Mobile Medical Museum

The Mobile Medical Museum in Mobile, Mobile County, houses more than 5,000 medical artifacts and documents related to local, national, and world medical history. Located in the Vincent-Doan-Walsh House (ca. 1827), one of the oldest surviving private residences in Mobile, the medical museum is one of few regional museums dedicated to the history of the practice of medicine.

Mobile Medical Museum Mobile physician Samuel Eichold II founded the museum in 1962 with a small collection of medical artifacts donated to him by Patricia Heustis Paterson, the daughter of renowned Mobile physician James Heustis (1828-1891). Eichold, also a prominent physician and lifelong resident of the city, taught at the University of South Alabama College of Medicine. The original collection that Paterson donated contained more than 100 medical artifacts, books, and documents from the eighteenth and nineteenth centuries. Over the years, the museum’s collection continued to grow, forcing it to move locations several times.

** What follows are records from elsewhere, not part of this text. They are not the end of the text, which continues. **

/-- Settles O24: the length and the bits of a stream are those of the laws `bitStream_length` and
`getElem?_bitStream`, each an induction over the bytes; `bitAt` is R11's formula by definition. -/
theorem bitStreamIsMostSignificantFirst : Obligations.BitStreamIsMostSignificantFirst := by
  intro D
  constructor
  · exact bitStream_length D
  · intro i hi
    rw [Algebra.getElem?_bitStream D hi, bitAt]

end Sys2Proof.Machine
end

section
/-! PROOFS. The invariant (10_state.md, R28; 20_memory.md, R65, R72): it holds at reset and each operation on the state, and
so each step, keeps it. -/

namespace Sys2Proof.Machine

/-! ## The invariant under the operations on the state

An operation that leaves the fields of a clause alone keeps that clause as it stands: `{ hi with … }` names the others. -/

section Invariant
variable {s : State}

theorem State.Inv.raise (hi : s.Inv) (c : Code) : (s.raise c).Inv :=
  { hi with
    resultLegal := .inl rfl
    raisedResult := fun _ => rfl
    gaveUpOutput := nofun }

theorem State.Inv.completeWith (hi : s.Inv) {r : Result} (hr : r.legal) (hout : r.tag = .uncorrectable → s.olen = 0) :
    (s.completeWith r).Inv :=
  { hi with
    resultLegal := hr
    raisedResult := fun h => absurd rfl h
    gaveUpOutput := hout }

theorem State.Inv.complete (hi : s.Inv) : s.complete.Inv := hi.completeWith (.inl rfl) nofun

theorem State.Inv.setRes (hi : s.Inv) (v : Nat) : (s.setRes v).Inv := { hi with }

/-- An output and its `RESULT` belong together: between the two updates an older `UNCORRECTABLE` may stand beside a new output. -/
theorem State.Inv.setOutput_completeWith (hi : s.Inv) {out : List Byte} {r : Result} (hlen : out.length ≤ Config.bufBytes)
    (hr : r.legal) (hout : r.tag = .uncorrectable → out = []) : ((s.setOutput out).completeWith r).Inv :=
  { hi with
    output := ⟨out, rfl, rfl, hlen⟩
    resultLegal := hr
    raisedResult := fun h => absurd rfl h
    gaveUpOutput := fun h => by rw [completeWith_olen, setOutput_olen, hout h]; rfl }

theorem State.Inv.reportDecode (hi : s.Inv) {o : Decoded} (hlen : o.payload.length ≤ Config.bufBytes) :
    (s.reportDecode o).Inv := by
  obtain ⟨r, e, hr⟩ := State.reportDecode_eq o s
  rw [e]
  rcases hr with rfl | rfl | ⟨rfl, hnil⟩
  · exact hi.setOutput_completeWith hlen (by simp [Result.legal]) nofun
  · exact hi.setOutput_completeWith hlen (by simp [Result.legal]) nofun
  · exact hi.setOutput_completeWith hlen (by simp [Result.legal]) fun _ => hnil

/-- With no field and no generator the field's registers may hold anything (R36). -/
theorem State.Inv.clearField (hi : s.Inv) (m P : Word) : ({ s with gfM := m, gfPoly := P }.clearField).Inv :=
  { hi with
    tablesBuilt := nofun
    rsBuilt := nofun
    bchBuilt := nofun }

/-- With `CRC_VALID` 0 the CRC registers may hold anything (R36). -/
theorem State.Inv.clearCrc (hi : s.Inv) (w p i x : Word) :
    ({ s with crcWidth := w, crcPoly := p, crcInit := i, crcXorout := x }.clearCrc).Inv :=
  { hi with crcLegal := nofun }

/-- With no generator `RS_R` may hold anything (R36). -/
theorem State.Inv.clearRs (hi : s.Inv) (r : Word) : ({ s with rsR := r }.clearRs).Inv :=
  { hi with rsBuilt := nofun }

/-- With no generator `BCH_T` and `BCH_P` may hold anything (R36, R297). -/
theorem State.Inv.clearBch (hi : s.Inv) (t : Word) (p : Option Word) : ({ s with bchT := t, bchP := p }.clearBch).Inv :=
  { hi with bchBuilt := nofun }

Samuel Eichold II In 1991, the museum was formally organized as a professional institution and formed a board of directors that largely consists of medical professionals and academics. The nonprofit museum moved into the historic Vincent-Doan-Walsh House on the campus of the University of South Alabama Children’s and Women’s Hospital in 2004. The raised cottage-style house has a brick first story with brick pillars that support a wooden second-story porch. It was built in 1827 as the summer home of Capt. Benjamin Vincent, a wealthy seaman from Pennsylvania, and has undergone several renovations over the course of its existence. Various people owned the home until it was purchased and restored by the Doan family who later sold it to the University of South Alabama in 1991. The house was documented by the Historic American Buildings Survey in 1937 and listed as a contributing property to the Old Dauphin Way Historic District established in 1984 by the National Register of Historic Places.

Iron Lung The museum aims to preserve and exhibit medical artifacts and archival resources and to commemorate Mobile’s prominent place in the history of medical education and public health in the state of Alabama and the Gulf Coast. Exhibits and research materials are intended to inform the public about the evolution of the art and science of health care. It also partners with public and private educational institutions and organizations, such as the Gulf Coast Exploreum Science Center and the Mobile Urban Growers, to promote the role healthcare has played in the intellectual and cultural development of the city.

1930s Doctor’s Office The museum’s collection now houses more than 5,000 items, including artifacts, documents, and books. Its document collection spans the past 300 years. Within the J. L. Bedsole Archives and Ben May Library are more than 50 cubic feet of letters, doctor’s registers, photographs, and rare books. Permanent exhibits focus on the history of medicine in Mobile, the history of the Medical College of Alabama, and polio, the exhibit for which features an Emerson-model iron lung from the 1930s. Special exhibits, which rotate annually and seasonally, have ranged from perspectives on war and medicine to the history of particular medical fields such as optometry. Material collections include pre-Civil War anatomical models, Civil War-era medical instruments, a variety of medical devices, examples of x-ray equipment, and others. Outside, the Robert Thrower Medicinal Garden focuses on expanding the public’s knowledge about non-traditional and herbal medical practices. The garden was named for the late Poarch Creek historic preservation officer and ethnobotanist who died in 2017.

Eichold Gallery The museum sponsors events such as book talks and guest speakers. Visitors may become members of the museum, with fees directly benefitting the site. It is located at 1664 Springhill Ave. Operating hours are Tuesday, Wednesday, and Friday from 10:00 a.m. to 4:00 p.m., Thursdays from 10:00 a.m. to 6:00 p.m., and the first Saturday of every month from 1:00 p.m. until 3:00 p.m. Guests are encouraged to make an appointment if interested in touring the location due to limited staffing; there are admission fees.

Nearby are the Hank Aaron Childhood Home and Museum, the Bragg-Mitchell Mansion, Historic Oakleigh Mansion, the William and Emily Hearin Mobile Carnival Museum, the History Museum of Mobile, Fort Condé, the Condé-Charlotte House and Museum, the Richards-DAR House Museum, and the University of South Alabama Archaeology Museum.